Prosecutors alleged the relationship between Priore and Schulman dates back to 1992 and lasted for 25 years, until a Carnegie Library staff member auditing the museum’s Oliver Room, which houses its rare items, noticed some pieces were vandalized or missing altogether.

The subsequent investigation determined that 320 items were missing and that 16 additional items were “diminished,” meaning damaged beyond their original condition or missing a portion of the complete work.

Pall Mall Art Advisors, an independent art appraisal firm that was brought in to aid the investigation, appraised the 336 affected items at $8.1 million in 2017.

PMAA President Anita Heriot declined comment Monday night.

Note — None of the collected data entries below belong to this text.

-- ==== Sys2Proof/Safety.lean ====
section
/-!
DEFINITION. The terms the statements use: the invariant of a state, what "unchanged" means, and the spec's own wording
of the directions of the stack, the branch conditions and the fields that can be invalid.
-/

namespace Sys2Proof.Machine

/-- The invariant every step keeps: the memory is in its canonical form (R25; log 1). -/
def State.Inv (s : State) : Prop := s.mem.wf

/-- A word is seen by the fetch of `s` and the pc can move past it: steps 1 and 3 of R22 raise nothing. -/
def State.fetches (s : State) (w : Word) : Prop :=
  s.run = .running ∧ s.mem.read s.pc.toNat = some w ∧ s.pc ≠ 0xFFFF#16

/-! ### What is unchanged from `s` to `t` -/

/-- Every general register but `g`. -/
def State.sameGprsBut (s t : State) (g : Gpr) : Prop :=
  (∀ q, Gpr.word q ≠ g → t.getWord q = s.getWord q) ∧ ∀ q, Gpr.float q ≠ g → t.getFloat q = s.getFloat q

/-- Every general register. -/
def State.sameGprs (s t : State) : Prop :=
  (∀ q, t.getWord q = s.getWord q) ∧ ∀ q, t.getFloat q = s.getFloat q

/-- The four flags. -/
def State.sameFlags (s t : State) : Prop :=
  t.flagZ = s.flagZ ∧ t.flagS = s.flagS ∧ t.flagO = s.flagO ∧ t.flagR = s.flagR

/-- bp, ir, push_ret, the run state and the console: what only INT, HLT, a fetch or an error changes. -/
def State.sameSystem (s t : State) : Prop :=
  t.bp = s.bp ∧ t.ir = s.ir ∧ t.pushRet = s.pushRet ∧ t.run = s.run ∧
  t.out = s.out ∧ t.inChars = s.inChars ∧ t.inLines = s.inLines ∧ t.draws = s.draws

/-- pc and sp. -/
def State.samePointers (s t : State) : Prop := t.pc = s.pc ∧ t.sp = s.sp

/-- Every cell of memory but the one at `a`. -/
def State.sameCellsBut (s t : State) (a : Nat) : Prop := ∀ b, b ≠ a → t.mem.read b = s.mem.read b

/-- The four flags replaced. -/
def State.withFlags (s : State) (z n o r : Bool) : State :=
  { s with flagZ := z, flagS := n, flagO := o, flagR := r }

/-- `s` in the crash state with error `e`, everything else as it was (R113). -/
def State.crashedWith (s : State) (e : MachineError) : State := { s with run := .crashed e }

/-! ### The spec's wording -/

/-- A push moves sp to `p`: up when sp is above bp, down when it is below, not at all when they are equal, and never out
of the address space (R72, R73). -/
def State.pushesTo (s : State) (p : Word) : Prop :=
  (s.bp.toNat < s.sp.toNat ∧ p.toNat = s.sp.toNat + 1) ∨
  (s.sp.toNat < s.bp.toNat ∧ p.toNat + 1 = s.sp.toNat) ∨
  (s.sp = s.bp ∧ p = s.sp)

/-- A push would move sp out of the address space (R111). -/
def State.pushOverflows (s : State) : Prop :=
  (s.bp.toNat < s.sp.toNat ∧ s.sp.toNat = 65535) ∨ (s.sp.toNat < s.bp.toNat ∧ s.sp.toNat = 0)

/-- A pop moves the stack pointer `q` to `p`, one step toward `bp` (R72, R74). -/
def popsTo (bp q p : Word) : Prop :=
  (bp.toNat < q.toNat ∧ p.toNat + 1 = q.toNat) ∨
  (q.toNat < bp.toNat ∧ p.toNat = q.toNat + 1) ∨
  (q = bp ∧ p = q)

/-- When a conditional branch is taken (R84 to R89). -/
def taken (s : State) : Branch → Prop
  | .bo => s.flagO = true
  | .bno => s.flagO = false
  | .bz => s.flagZ = true
  | .bnz => s.flagZ = false
  | .bl => s.flagS = true
  | .bg => s.flagS = false

/-- The 34 codes of the manual's table of INT (R105). -/
def listedCodes : List Int :=
  [-6, -5, -4, -3, -2, -1, 0, 1, 2, 3, 4, 5, 6, 7, 8, 9, 10, 11, 12, 13, 21, 22, 23, 31, 32, 33, 40, 41, 42, 43, 60, 61,
    70, 71]

/-- The 4-bit register field of an instruction, if it has one (R57, R110). -/
def regField : Instr → Option (BitVec 4)
  | .addReg _ n => some n
  | .addRegi _ n => some n
  | .divReg _ n => some n
  | .divRegi _ n => some n
  | .cmpReg _ n => some n
  | .cmpRegi _ n => some n
  | .nandReg _ n => some n
  | .nandRegi _ n => some n
  | .movReg _ n => some n
  | .movRegi _ n => some n
  | .stRegi n _ => some n
  | .popReg n => some n
  | .pushReg n => some n
  | .jmpReg n => some n
  | .boReg n => some n
  | .bnoReg n => some n
  | .blReg n => some n
  | .bgReg n => some n
  | .bzReg n => some n
  | .bnzReg n => some n
  | _ => none

/-- The bytes of a sequence of words as a ROM file holds them, big-endian (R32, R63). -/
def romBytes : List Word → List Byte
  | [] => []
  | w :: ws => w.extractLsb' 8 8 :: w.extractLsb' 0 8 :: romBytes ws

end Sys2Proof.Machine
end

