/-- INT 0 to 7 append the register's number and content to the output and change nothing else. Covers int (events for
characters: the spec's decision D21; log 22). -/
def Obligations.IntPrintsARegister : Prop :=
  ∀ s : State,
    exec (.int 0#8) s = .next { s with out := s.out ++ [.printReg (.word .r0) (.word s.r0)] } ∧
    exec (.int 1#8) s = .next { s with out := s.out ++ [.printReg (.word .r1) (.word s.r1)] } ∧
    exec (.int 2#8) s = .next { s with out := s.out ++ [.printReg (.word .r2) (.word s.r2)] } ∧
    exec (.int 3#8) s = .next { s with out := s.out ++ [.printReg (.word .r3) (.word s.r3)] } ∧
    exec (.int 4#8) s = .next { s with out := s.out ++ [.printReg (.word .r4) (.word s.r4)] } ∧
    exec (.int 5#8) s = .next { s with out := s.out ++ [.printReg (.word .r5) (.word s.r5)] } ∧
    exec (.int 6#8) s = .next { s with out := s.out ++ [.printReg (.float .r6) (.float s.r6)] } ∧
    exec (.int 7#8) s = .next { s with out := s.out ++ [.printReg (.float .r7) (.float s.r7)] }

/-- INT 8: the initialised cells from R0 to R1, both included, in the memory's ascending order; nothing printed is
stated when R0 is above R1, but the instruction runs; an end with bit 15 set crashes with Segfault. Covers int (inclusive
and ascending D21; the reversed range is the model's free value, log 21; bit 15 of an end D6, log 14). -/
def Obligations.IntPrintsCells : Prop :=
  ∀ s : State, s.Inv →
    (s.r1.msb = false → s.r0.toNat ≤ s.r1.toNat →
      exec (.int 8#8) s = .next { s with out := s.out ++
        [.printMem (s.mem.filter fun c => decide (s.r0.toNat ≤ c.1) && decide (c.1 ≤ s.r1.toNat))] }) ∧
    (s.r0.msb = false → s.r1.toNat < s.r0.toNat →
      ∃ cells, exec (.int 8#8) s = .next { s with out := s.out ++ [.printMem cells], draws := s.draws + 1 }) ∧
    ((s.r0.msb = true ∨ s.r1.msb = true) → exec (.int 8#8) s = .next (s.crashedWith .segfault))

/-- INT 9 and INT 40 run in every state and write R0, the console and nothing else; a supplied character or a supplied
line that parses gives R0 its value, and the line is echoed. Covers int (the oracle D22; draws and failures are the
model's free values, logs 23, 24). -/
def Obligations.IntReadsInput : Prop :=
  ∀ s : State,
    (∃ v, exec (.int 9#8) s =
        .next { s with r0 := v, inChars := s.inChars.tail, draws := s.draws + 1 } ∧
      ∀ c cs, s.inChars = .char c :: cs → v = c.setWidth 16) ∧
    ∃ v es, exec (.int 40#8) s =
        .next { s with r0 := v, out := s.out ++ es, inLines := s.inLines.tail, draws := s.draws + 1 } ∧
      ∀ text w ls, s.inLines = .parsed text w :: ls → v = w ∧ es = [.echo text]

/-- INT 11 to 13, 21 to 23, 31 to 33 and 41 to 43 set, unset and invert Z, O, R and S, and change nothing else. Covers
int (the pairing is the spec's decision D19; log 20). -/
def Obligations.IntFlagCodes : Prop :=
  ∀ s : State,
    exec (.int 11#8) s = .next { s with flagZ := true } ∧
    exec (.int 12#8) s = .next { s with flagZ := false } ∧
    exec (.int 13#8) s = .next { s with flagZ := !s.flagZ } ∧
    exec (.int 21#8) s = .next { s with flagO := true } ∧
    exec (.int 22#8) s = .next { s with flagO := false } ∧
    exec (.int 23#8) s = .next { s with flagO := !s.flagO } ∧
    exec (.int 31#8) s = .next { s with flagR := true } ∧
    exec (.int 32#8) s = .next { s with flagR := false } ∧
    exec (.int 33#8) s = .next { s with flagR := !s.flagR } ∧
    exec (.int 41#8) s = .next { s with flagS := true } ∧
    exec (.int 42#8) s = .next { s with flagS := false } ∧
    exec (.int 43#8) s = .next { s with flagS := !s.flagS }

/-- INT 10 changes nothing; INT 60 and 61 set sp and bp to R4 when its bit 15 is clear and crash with Segfault when it
is set; nothing else changes. Covers int (no time D23, log 25; addresses D6, D20, log 14). -/
def Obligations.IntSleepAndPointers : Prop :=
  ∀ s : State,
    exec (.int 10#8) s = .next s ∧
    (s.r4.msb = false → exec (.int 60#8) s = .next { s with sp := s.r4 } ∧
      exec (.int 61#8) s = .next { s with bp := s.r4 }) ∧
    (s.r4.msb = true → exec (.int 60#8) s = .next (s.crashedWith .segfault) ∧
      exec (.int 61#8) s = .next (s.crashedWith .segfault))

/-- R103: the word 0xD146 is INT 70, which sets push_ret and changes nothing else. Covers int. -/
def Obligations.Int70SetsPushRet : Prop :=
  decode 0xD146#16 = .ok (.int 70#8) ∧
  ∀ s : State, exec (.int 70#8) s = .next { s with pushRet := true }

/-- R104: the word 0xD147 is INT 71, which clears push_ret and changes nothing else; with push_ret clear a taken Bcc is
JMP to the same target. Covers int. -/
def Obligations.Int71ClearsPushRet : Prop :=
  decode 0xD147#16 = .ok (.int 71#8) ∧
  (∀ s : State, exec (.int 71#8) s = .next { s with pushRet := false }) ∧
  ∀ (b : Branch) (tg : Target) (s : State), s.pushRet = false → taken s b →
    exec (Instr.bcc b tg) s = exec (Instr.jmp tg) s

/-! ### Rules of the whole machine -/

/-- bp is changed by INT 61 alone (R14). -/
def Obligations.BasePointerWrittenOnlyByInt61 : Prop :=
  ∀ (i : Instr) (s t : State), exec i s = .next t → t.bp ≠ s.bp → i = .int 61#8

/-- push_ret is true when execution starts, is set by INT 70, cleared by INT 71 and written by nothing else; it
decides whether a taken Bcc pushes the return address, and nothing else reads it: every other instruction does the same
whatever it holds, and leaves it out of the rest of the state (R18; where a push goes when sp = bp is the spec's decision
D16, log 17). -/
def Obligations.PushRetReadOnlyByTakenBranches : Prop :=
  State.reset.pushRet = true ∧
  (∀ (i : Instr) (s t : State), exec i s = .next t →
    t.pushRet = if i = .int 70#8 then true else if i = .int 71#8 then false else s.pushRet) ∧
  (∀ (i : Instr) (s t : State) (x : Bool), exec i s = .next t →
    (∀ b tg, i = Instr.bcc b tg → ¬ taken s b) →
    exec i { s with pushRet := x } =
      .next { t with pushRet := if i = .int 70#8 then true else if i = .int 71#8 then false else x }) ∧
  (∀ (b : Branch) (tg : Target) (s : State), taken s b → s.pushRet = false →
    exec (Instr.bcc b tg) s = exec (Instr.jmp tg) s) ∧
  ∀ (b : Branch) (tg : Target) (s t : State) (p : Word), taken s b → s.pushRet = true → s.pushesTo p →
    exec (Instr.bcc b tg) s = .next t → (∀ e, t.run ≠ .crashed e) →
    t.sp = p ∧ t.mem.read p.toNat = some s.pc

/-- R15: ir is written by the fetch and by nothing else, and no instruction reads it: the step of a machine does not
depend on what ir held. -/
def Obligations.InstructionRegisterOnlyFetched : Prop :=
  (∀ (i : Instr) (s t : State) (x : Word), exec i s = .next t →
    exec i { s with ir := x } = .next { t with ir := x }) ∧
  (∀ (s t : State) (w : Word), s.mem.read s.pc.toNat = some w → step s = .next t → t.ir = w) ∧
  ∀ (s : State) (x w : Word), s.mem.read s.pc.toNat = some w → step { s with ir := x } = step s

/-- The flags are read by the six Bcc alone: replacing the four flags changes nothing but flags in what any other
instruction leaves; and R is read by no branch either (R17; the model's free flags after float arithmetic, log 9, are
flags too). -/
def Obligations.FlagsReadOnlyByBranches : Prop :=
  (∀ (i : Instr) (s t : State) (z n o r : Bool), exec i s = .next t → (∀ b tg, i ≠ Instr.bcc b tg) →
    ∃ z' n' o' r', exec i (s.withFlags z n o r) = .next (t.withFlags z' n' o' r')) ∧
  ∀ (b : Branch) (tg : Target) (s t : State) (r : Bool), exec (Instr.bcc b tg) s = .next t →
    exec (Instr.bcc b tg) { s with flagR := r } = .next { t with flagR := r }

/-- Who writes each flag: Z and S by CMP and their INT codes, O by ADD, DIV and its INT codes, R by DIV and its INT
codes, and R by an ADD only into R6 or R7, where it is the model's free value (R16; O_POLICY D7, D35; logs 9, 15). -/
def Obligations.FlagWriters : Prop :=
  ∀ (i : Instr) (s t : State), exec i s = .next t →
    (t.flagZ ≠ s.flagZ → (∃ d rhs, i = Instr.cmp d rhs) ∨ i ∈ [.int 11#8, .int 12#8, .int 13#8]) ∧
    (t.flagS ≠ s.flagS → (∃ d rhs, i = Instr.cmp d rhs) ∨ i ∈ [.int 41#8, .int 42#8, .int 43#8]) ∧
    (t.flagO ≠ s.flagO → (∃ d rhs, i = Instr.add d rhs ∨ i = Instr.div d rhs) ∨
      i ∈ [.int 21#8, .int 22#8, .int 23#8]) ∧
    (t.flagR ≠ s.flagR → (∃ d rhs, i = Instr.div d rhs ∨ 6 ≤ d.toNat ∧ i = Instr.add d rhs) ∨
      i ∈ [.int 31#8, .int 32#8, .int 33#8])
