/-- RET's word stands outside BL's rows, except for BL to address 0 (R54). -/
theorem encodeFormatJ_ne_ret {b : Branch} {tg : Target} (h : (Instr.bcc b tg).wellFormed = true) :
    encodeFormatJ b.opcode b.iv tg ≠ 0x5000#16 := by
  intro hw
  have hop : field (encodeFormatJ b.opcode b.iv tg) 12 4 = b.opcode := encodeFormatJ_op _ _ _
  have hiv : field (encodeFormatJ b.opcode b.iv tg) 11 1 = b.iv := encodeFormatJ_iv _ _ _
  have htg := decodeTarget_encodeFormatJ b.opcode b.iv tg
  rw [hw] at hop hiv htg
  obtain rfl : tg = .mem 0#10 := (Except.ok.inj htg).symm
  cases b with
  | bl => simp [Instr.bcc, Instr.wellFormed] at h
  | bg => simp [Branch.iv, field] at hiv
  | bo | bno | bz | bnz => simp [Branch.opcode, field] at hop

theorem decode_encode_bcc {b : Branch} {tg : Target} (h : (Instr.bcc b tg).wellFormed = true) :
    decode (encode (.bcc b tg)) = .ok (.bcc b tg) := by
  have hret := encodeFormatJ_ne_ret h
  have hop := encodeFormatJ_op b.opcode b.iv tg
  have hbcc := @decodeBcc_encodeFormatJ b b.opcode tg
  rw [encode_bcc]
  cases b with
  | bo | bno => rw [decode_of_opcode_2 hop]; exact hbcc rfl
  | bl | bg => rw [decode_of_opcode_5 hop, if_neg hret]; exact hbcc rfl
  | bz | bnz => rw [decode_of_opcode_9 hop]; exact hbcc rfl

theorem decode_encode_jmp (tg : Target) : decode (encode (.jmp tg)) = .ok (.jmp tg) := by
  rw [encode_jmp, decode_of_opcode_8 (encodeFormatJ_op _ _ _), decodeJmp, encodeFormatJ_iv,
    decodeTarget_encodeFormatJ]
  rfl

theorem decode_encode_stMem (a : BitVec 8) (r : BitVec 3) : decode (encode (.stMem a r)) = .ok (.stMem a r) := by
  have hform : field (encode (.stMem a r)) 11 1 = 0#1 :=
    (BitVec.extractLsb'_append_eq_of_le (by decide)).trans <|
      (BitVec.extractLsb'_append_eq_of_le (by decide)).trans BitVec.extractLsb'_append_eq_right
  have haddr : field (encode (.stMem a r)) 3 8 = a :=
    (BitVec.extractLsb'_append_eq_of_le (by decide)).trans BitVec.extractLsb'_append_eq_right
  have hsrc : field (encode (.stMem a r)) 0 3 = r := BitVec.extractLsb'_append_eq_right
  rw [decode_of_opcode_7 (Laws.EncodedOpcode.stMem a r), decodeStore, if_pos hform, haddr, hsrc]

theorem decode_encode_stRegi (n : BitVec 4) (r : BitVec 3) : decode (encode (.stRegi n r)) = .ok (.stRegi n r) := by
  have hform : field (encode (.stRegi n r)) 11 1 = 1#1 :=
    (BitVec.extractLsb'_append_eq_of_le (by decide)).trans <|
      (BitVec.extractLsb'_append_eq_of_le (by decide)).trans <|
        (BitVec.extractLsb'_append_eq_of_le (by decide)).trans BitVec.extractLsb'_append_eq_right
  have hnum : field (encode (.stRegi n r)) 7 4 = n :=
    (BitVec.extractLsb'_append_eq_of_le (by decide)).trans <|
      (BitVec.extractLsb'_append_eq_of_le (by decide)).trans BitVec.extractLsb'_append_eq_right
  have hzeros : field (encode (.stRegi n r)) 3 4 = 0#4 :=
    (BitVec.extractLsb'_append_eq_of_le (by decide)).trans BitVec.extractLsb'_append_eq_right
  have hsrc : field (encode (.stRegi n r)) 0 3 = r := BitVec.extractLsb'_append_eq_right
  rw [decode_of_opcode_7 (Laws.EncodedOpcode.stRegi n r), decodeStore, hform, if_neg (by decide), if_pos hzeros,
    hnum, hsrc]

theorem decode_encode_popReg (n : BitVec 4) : decode (encode (.popReg n)) = .ok (.popReg n) := by
  have hform : field (encode (.popReg n)) 11 1 = 0#1 := BitVec.extractLsb'_append_eq_of_le (by decide)
  have hzeros : field (encode (.popReg n)) 4 7 = 0#7 := BitVec.extractLsb'_append_eq_of_le (by decide)
  have hnum : field (encode (.popReg n)) 0 4 = n := BitVec.extractLsb'_append_eq_right
  rw [decode_of_opcode_3 (Laws.EncodedOpcode.popReg n), decodePop, hform, if_neg (by decide), if_pos hzeros, hnum]

theorem decode_encode_popMem (a : BitVec 11) : decode (encode (.popMem a)) = .ok (.popMem a) := by
  have hform : field (encode (.popMem a)) 11 1 = 1#1 :=
    (BitVec.extractLsb'_append_eq_of_le (by decide)).trans BitVec.extractLsb'_append_eq_right
  have haddr : field (encode (.popMem a)) 0 11 = a := BitVec.extractLsb'_append_eq_right
  rw [decode_of_opcode_3 (Laws.EncodedOpcode.popMem a), decodePop, if_pos hform, haddr]

theorem decode_encode_pushImm (k : BitVec 8) : decode (encode (.pushImm k)) = .ok (.pushImm k) := by
  have hzeros : field (encode (.pushImm k)) 9 3 = 0#3 :=
    (BitVec.extractLsb'_append_eq_of_le (by decide)).trans <|
      (BitVec.extractLsb'_append_eq_of_le (by decide)).trans BitVec.extractLsb'_append_eq_right
  have hform : field (encode (.pushImm k)) 8 1 = 1#1 :=
    (BitVec.extractLsb'_append_eq_of_le (by decide)).trans BitVec.extractLsb'_append_eq_right
  have himm : field (encode (.pushImm k)) 0 8 = k := BitVec.extractLsb'_append_eq_right
  rw [decode_of_opcode_c (Laws.EncodedOpcode.pushImm k), decodePush, if_neg (not_not_intro hzeros), if_pos hform, himm]

theorem decode_encode_pushReg (n : BitVec 4) : decode (encode (.pushReg n)) = .ok (.pushReg n) := by
  have hzeros : field (encode (.pushReg n)) 9 3 = 0#3 := BitVec.extractLsb'_append_eq_of_le (by decide)
  have hform : field (encode (.pushReg n)) 8 1 = 0#1 := BitVec.extractLsb'_append_eq_of_le (by decide)
  have hlow : field (encode (.pushReg n)) 4 4 = 0#4 := BitVec.extractLsb'_append_eq_of_le (by decide)
  have hnum : field (encode (.pushReg n)) 0 4 = n := BitVec.extractLsb'_append_eq_right
  rw [decode_of_opcode_c (Laws.EncodedOpcode.pushReg n), decodePush, if_neg (not_not_intro hzeros), hform,
    if_neg (by decide), if_pos hlow, hnum]

/-- Settles O4, by mnemonic. -/
theorem decodeOfEncode : Obligations.DecodeOfEncode := by
  intro i hwf
  induction i using Instr.mnemonicCases with
  | hlt x => exact decode_eq_hlt_iff.mpr ⟨field_op_append _ _, field_low_append _ _⟩
  | add d r => rw [encode_add, decode_of_opcode_1 (encodeFormatA_op _ _ _), decodeFormatA_encodeFormatA]
  | div d r => rw [encode_div, decode_of_opcode_4 (encodeFormatA_op _ _ _), decodeFormatA_encodeFormatA]
  | cmp d r => rw [encode_cmp, decode_of_opcode_a (encodeFormatA_op _ _ _), decodeFormatA_encodeFormatA]
  | nand d r => rw [encode_nand, decode_of_opcode_b (encodeFormatA_op _ _ _), decodeFormatA_encodeFormatA]
  | mov d r => rw [encode_mov, decode_of_opcode_e (encodeFormatA_op _ _ _), decodeFormatA_encodeFormatA]
  | ld d a => exact (loadFormatsDecode d a).1
  | lea d a => exact (loadFormatsDecode d a).2
  | stMem a r => exact decode_encode_stMem a r
  | stRegi n r => exact decode_encode_stRegi n r
  | popReg n => exact decode_encode_popReg n
  | popMem a => exact decode_encode_popMem a
  | pushImm k => exact decode_encode_pushImm k
  | pushReg n => exact decode_encode_pushReg n
  | int k => exact decode_encode_int k
  | jmp tg => exact decode_encode_jmp tg
  | ret => rfl
  | bcc b tg => exact decode_encode_bcc hwf

/-! ### Encoding what was decoded -/

theorem eq_one_of_ne_zero {b : BitVec 1} (h : b ≠ 0#1) : b = 1#1 := BitVec.eq_zero_or_eq_one b |>.resolve_left h

theorem eq_zero_of_ne_one {b : BitVec 1} (h : b ≠ 1#1) : b = 0#1 := BitVec.eq_zero_or_eq_one b |>.resolve_right h

section
variable {w : Word} {i : Instr}

/-- A word of format A is its opcode, its left side and the right side it decodes to. -/
theorem encodeFormatA_of_decodeRhs {r : Rhs} (h : decodeRhs w = .ok r) :
    encodeFormatA (field w 12 4) (field w 9 3) r = w := by
  unfold decodeRhs at h
  split at h
  case isTrue h8 =>
    cases h
    calc encodeFormatA (field w 12 4) (field w 9 3) (.imm (field w 0 8))
        = field w 12 4 ++ field w 9 3 ++ field w 8 1 ++ field w 0 8 := by rw [h8]; rfl
      _ = field w 0 16 := by
          rw [field_append_field w 9 4 3, field_append_field w 8 7 1, field_append_field w 0 8 8]
      _ = w := BitVec.extractLsb'_eq_self
  case isFalse h8 =>
  have h8 := eq_zero_of_ne_one h8
  split at h
  case isTrue h7 =>
    cases h
    have h87 : field w 7 2 = 0b01#2 := by rw [← field_append_field w 7 1 1, h8, h7]; rfl
    calc encodeFormatA (field w 12 4) (field w 9 3) (.memi (field w 0 7))
        = field w 12 4 ++ field w 9 3 ++ field w 7 2 ++ field w 0 7 := by rw [h87]; rfl
      _ = field w 0 16 := by
          rw [field_append_field w 9 4 3, field_append_field w 7 7 2, field_append_field w 0 9 7]
      _ = w := BitVec.extractLsb'_eq_self
  case isFalse h7 =>
  have h7 := eq_zero_of_ne_one h7
  have h87 : field w 7 2 = 0b00#2 := by rw [← field_append_field w 7 1 1, h8, h7]; rfl
  have join (k : BitVec 5) (hk : field w 4 5 = k) :
      field w 12 4 ++ field w 9 3 ++ k ++ field w 0 4 = w := by
    rw [← hk, field_append_field w 9 4 3, field_append_field w 4 7 5, field_append_field w 0 12 4]
    exact BitVec.extractLsb'_eq_self
  split at h
  case isTrue h4 =>
    cases h
    exact join 0b00100#5 (by rw [← field_append_field w 4 2 3, h87, h4]; rfl)
  case isFalse =>
    split at h
    case isTrue h4 =>
      cases h
      exact join 0b00000#5 (by rw [← field_append_field w 4 2 3, h87, h4]; rfl)
    case isFalse => cases h

/-- A word of format J is its opcode, its bit iv and the target it decodes to. -/
theorem encodeFormatJ_of_decodeTarget {tg : Target} (h : decodeTarget w = .ok tg) :
    encodeFormatJ (field w 12 4) (field w 11 1) tg = w := by
  unfold decodeTarget at h
  split at h
  case isTrue h10 =>
    cases h
    calc encodeFormatJ (field w 12 4) (field w 11 1) (.mem (field w 0 10))
        = field w 12 4 ++ field w 11 1 ++ field w 10 1 ++ field w 0 10 := by rw [h10]; rfl
      _ = field w 0 16 := by
          rw [field_append_field w 11 4 1, field_append_field w 10 5 1, field_append_field w 0 6 10]
      _ = w := BitVec.extractLsb'_eq_self
  case isFalse h10 =>
    split at h
    case isTrue h4 =>
      cases h
      calc encodeFormatJ (field w 12 4) (field w 11 1) (.reg (field w 0 4))
          = field w 12 4 ++ field w 11 1 ++ field w 10 1 ++ field w 4 6 ++ field w 0 4 := by
            rw [eq_one_of_ne_zero h10, h4]; rfl
        _ = field w 0 16 := by
            rw [field_append_field w 11 4 1, field_append_field w 10 5 1, field_append_field w 4 6 6,
              field_append_field w 0 12 4]
        _ = w := BitVec.extractLsb'_eq_self
    case isFalse => cases h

Among the most notable items to have gone missing was a 1787 first-edition signed copy of Thomas Jefferson’s “De la France et des Etats-Unis.” The book was one of 14 items that PMAA found for sale at Caliban Book Shop, Schulman’s store.

Schulman allegedly sold items to several vendors and individuals over the years while housing others in a separate warehouse.

Investigators eventually searched that warehouse and found 42 items, 18 of which were “cannabalized,” or damaged in some way that detracts from their initial value. They also found receipts dating back to 2000, with some items selling in the thousands or tens of thousands of dollars.

In addition to the 42 items in the warehouse, 37 items determined to be missing from the Oliver Room were found listed for sale on viaLibri, a website dedicated to the sale of out-of-print or rare copies of books and other publications. PayPal records also found 171 transactions involving 231 missing photographs sold through eBay.

Priore was fired from his archivist job in June 2017 and was arrested along with Schulman in July 2018.

What was recovered

Pennsylvania’s statute of limitations for the charges runs only five years, Veverka said, so the pleaded charges against Schulman and Priore would only date back to approximately 2012.

The defense contests the long-standing relationship and did not accept responsibility for any sort of arrangement as part of the plea agreement. It also disagreed with the valuation of the missing property.

When the charges were filed in 2018, PMAA found that, among the contents recovered, about $1.2 million worth of them were either found as not to be missing or were reobtained. Although the Jefferson book was among the missing items returned, it was not immediately clear whether any more missing material had been found since then.